En este escrito me ocuparé de si, cómo y con qué costos y beneficios las mujeres pueden recurrir al
derecho y a la justicia penal para tutelar sus derechos y motorizar sus exigencias de libertad. Esto significa
que no hablaré de cómo la justicia penal trata a las mujeres, ni de cómo el derecho penal las ve y las
construye.
La relación entre las mujeres y el derecho es una relación controvertida y difícil. Más difícil aún es la relación
entre el feminismo, como movimiento y horizonte de pensamiento, y el derecho penal.
Antes de entrar en el fondo del asunto, debo definir qué es lo que entiendo, a los fines de esta relación, por
“derecho” y por “feminismo”, ya que no creo que haga falta defininir la locución “mujeres”.
Por “derecho” entiendo aquí el derecho positivo, específicamente el derecho puesto por el Estado y por los
órganos que a él se refieren. En cuanto a “feminismo”, es evidente que hay muchos feminismos y muy
diferentes entre sí. De todos modos, lo que los une es la referencia a un horizonte que conjuga reflexión y
política, o, mejor, una reflexión que parte de la política y actúa sobre ella.

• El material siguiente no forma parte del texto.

-- ==== Sys2Proof/Tests/Slice0.lean ====
section
/-! SUPPORT. Tests/Slice0.lean: the model's own tests. Expected values are those of spec/95_test_vectors.md (its number
stands in each comment) or are read off the rule cited; then, for every obligation with hypotheses, a witness of them. -/
namespace Sys2Proof.Tests

open Sys2Proof.Machine

-- One theorem at a time: tests that wait on the kernel side by side would take a thread each.
set_option Elab.async false

/-! ### Well-formedness: an ill-formed term for each check -/

/-- No REX byte, register 8 (R87). -/
theorem test_wf_legacy_register : Instr.wf (.l10r false 7#4 7#4) = true ∧ Instr.wf (.l10r false 8#4 7#4) = false ∧
    Instr.wf (.l11r false 7#4 8#4) = false ∧ Instr.wf (.l10r true 8#4 15#4) = true := by decide

/-- No REX byte with a base, an index or a register numbered 8 or above (R87). -/
theorem test_wf_legacy_memory : Instr.wf (.l10m false 0#4 (.base 8#4 .d0)) = false ∧
    Instr.wf (.l10m false 0#4 (.sib 0#4 (some ⟨9#4, 0#2⟩) .d0)) = false ∧
    Instr.wf (.l11m false (.base 0#4 .d0) 8#4) = false ∧ Instr.wf (.l11m false (.base 0#4 .d0) 7#4) = true := by decide

/-- The 2-byte VEX prefix with ModRM:r/m, base or index numbered 8 or above (R94). -/
theorem test_wf_vex : Instr.wf (.v10r false 15#4 15#4 7#4) = true ∧ Instr.wf (.v10r false 1#4 2#4 8#4) = false ∧
    Instr.wf (.v11r false 8#4 2#4 1#4) = false ∧ Instr.wf (.v10m false 15#4 1#4 (.base 8#4 .d0)) = false ∧
    Instr.wf (.v11m false 15#4 (.sibNoBase (some ⟨8#4, 0#2⟩) 0#32) 1#4) = false := by decide

/-- Zeroing without a writemask (R99). -/
theorem test_wf_evex_zeroing : Instr.wf (.e10r 0#3 true 1#5 2#5 3#5) = false ∧
    Instr.wf (.e11r 0#3 true 1#5 2#5 3#5) = false ∧ Instr.wf (.e10m 0#3 true 15#4 1#5 (.base 0#4 .d0)) = false ∧
    Instr.wf (.e10r 1#3 true 1#5 2#5 3#5) = true := by decide

/-- What ModRM and SIB cannot write: base 4 or 12 without SIB, base 5 or 13 with `mod = 00b`, index 4 (R90). -/
theorem test_wf_memory_operand : MemOp.wf (.base 4#4 .d0) = false ∧ MemOp.wf (.base 12#4 (.d8 0#8)) = false ∧
    MemOp.wf (.base 5#4 .d0) = false ∧ MemOp.wf (.base 13#4 .d0) = false ∧ MemOp.wf (.base 5#4 (.d8 0#8)) = true ∧
    MemOp.wf (.sib 5#4 none .d0) = false ∧ MemOp.wf (.sib 0#4 (some ⟨4#4, 1#2⟩) .d0) = false ∧
    MemOp.wf (.sibNoBase (some ⟨4#4, 0#2⟩) 0#32) = false ∧ MemOp.wf (.sib 4#4 none .d0) = true := by decide

/-! ### Decoding: words written out bit by bit from R86 to R101 -/

/-- L-3, L-11, L-12 (R87, R88, R90). -/
theorem test_decode_legacy :
    decode [0xF2#8, 0b01000100#8, 0x0F#8, 0b00010000#8, 0b11000001#8] = .ok (.l10r true 8#4 1#4, []) ∧
    decode [0xF2#8, 0x0F#8, 0b00010000#8, 0b10001000#8, 0#8, 1#8, 0#8, 0#8] =
      .ok (.l10m false 1#4 (.base 0#4 (.d32 0x100#32)), []) ∧
    decode [0xF2#8, 0x0F#8, 0b00010000#8, 0b00000101#8, 0x10#8, 0#8, 0#8, 0#8] =
      .ok (.l10m false 0#4 (.ripRel 0x10#32), []) ∧
    decode [0xF2#8, 0x0F#8, 0b00010001#8, 0b11010001#8] = .ok (.l11r false 1#4 2#4, []) ∧
    decode [0xF2#8, 0x0F#8, 0b00010001#8, 0b00001000#8] = .ok (.l11m false (.base 0#4 .d0) 1#4, []) := by
  decide +kernel

/-- L-13, L-14, L-16, L-17, L-18 (R89, R90). -/
theorem test_decode_addressing :
    decode [0xF2#8, 0x0F#8, 0x10#8, 0b00000100#8, 0b00100100#8] = .ok (.l10m false 0#4 (.sib 4#4 none .d0), []) ∧
    decode [0xF2#8, 0x0F#8, 0x10#8, 0b00000100#8, 0b11001000#8] =
      .ok (.l10m false 0#4 (.sib 0#4 (some ⟨1#4, 3#2⟩) .d0), []) ∧
    decode [0xF2#8, 0b01000001#8, 0x0F#8, 0x10#8, 0b00000100#8, 0b00100100#8] =
      .ok (.l10m true 0#4 (.sib 12#4 none .d0), []) ∧
    decode [0xF2#8, 0x0F#8, 0x10#8, 0b00000100#8, 0b00100101#8, 0#8, 0x20#8, 0#8, 0#8] =
      .ok (.l10m false 0#4 (.sibNoBase none 0x2000#32), []) ∧
    decode [0xF2#8, 0x0F#8, 0x10#8, 0b01000101#8, 0#8] = .ok (.l10m false 0#4 (.base 5#4 (.d8 0#8)), []) := by
  decide +kernel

El feminismo contemporáneo nace, como movimiento político, en las sociedades occidentales, luego de que
las mujeres alcanzaran la plena emancipación, es decir, la titularidad de los derechosy la igualdad formal
con los hombres, a través de luchas que duraron más de un siglo, dirigidas contra y a través del derecho. La
cuestión que este feminismo plantea, de hecho, es la del perdurar de una subordinación, de una
discriminación, y más a fondo, de una sustancial ilibertad femenina, a pesar de la titularidad de los derechos
y de la igualdad formal.
El análisis crítico del derecho y los derechos llega a tres “conclusiones” muy diversas entre sí. Hay quien
dice que se necesita todavía más derecho, nuevas leyes, nuevas y diferentes normas; otras sostienen,
inversamente, que del derecho y de los derechos debemos desconfiar, ya que son construidos a medida
masculina; unas terceras afirman que la libertad y la autonomía femeninas nada tienen que ver con el
derecho y los derechos, y que por el contrario hace falta apuntar a la construcción de una subjetividad
femenina a través de una política que meta en el centro las relaciones y margine, incluso vacíe, el derecho y
los derechos. En Italia, por ejemplo, ya en ocasión de la batalla por la legalización del aborto, en los años
setenta, muchas voces han sostenido la inconveniencia de hacerse “legisladoras” sobre el cuerpo de las
mujeres. Ya aquí emergían dos cuestiones diferentes: por un lado, que cualquier ley habría traicionado las
complejas demandas femeninas, que vinculaban la posibilidad de abortar legalmente a la sexualidad más
que a la maternidad y que por lo tanto veían la legalización como un primer paso hacia el reconocimiento de
una plena responsabilidad femenina en orden a la procreación, paso necesario en la dirección de libertad y
de la autonomía. En contraste, la legalización era vista y llevada adelante en el debate público como un
remedio al problema social del aborto clandestino. Por otro lado, el rechazo de ser, en primera persona
como movimiento feminista, portadoras de normatividad y normalización, en particular sobre una cuestión
que se refería y se refiere a las relaciones con los hombres. Cuestiones que volverán a entrar en escena
con más fuerza en ocasión de la campaña para una nueva ley de violencia sexual, en la cual se intentaba
utilizar el derecho penal.
De hecho, el derecho penal plantea, o mejor dicho, planteaba, más problemas aún. Las discusiones se han
centrado sobre todo en la conveniencia de nuevas y más severas normas contra la violencia sexual y la
violencia doméstica, y no sólo en la criminalización del acoso sexual. En los Estados Unidos se ha discutido
incluso la prohibición de la pornografía como modalidad de discriminación contra las mujeres. Lo que estaba
en discusión, además de la utilidad empírica, de la eficacia, del derecho penal para enfrentar en serio estos
fenómenos, era la reducción de las mujeres al rol de víctimas, la necesaria simplificación del significado de
la sexualidad y de la relación entre los sexos y, por lo menos al comienzo, la cuestión de la oportunidad del
uso de un instrumento típico de la represión institucional por parte de un movimiento cuyo objetivo es la
libertad femenina: en otras palabras, la escasa radicalidad de un movimiento que, de tal manera, legitima la
justicia penal y al Estado mismo.
Al derecho penal le son imputables por lo menos tres objetivos distintos: el primero, y el fundamental según
la cultura jurídica, es la prevención general, es decir la disuasión, a través la amenaza de pena, de la
comisión de lesiones a bienes y derechos configuradas como delitos. Sin embargo, le son atribuibles por lo
menos otros dos: uno simbólico y el otro cultural, y en cierto sentido pedagógico. El uno se refiere a la
construcción, o más bien a la asunción solemne del hecho o fenómeno penalizado como “mal”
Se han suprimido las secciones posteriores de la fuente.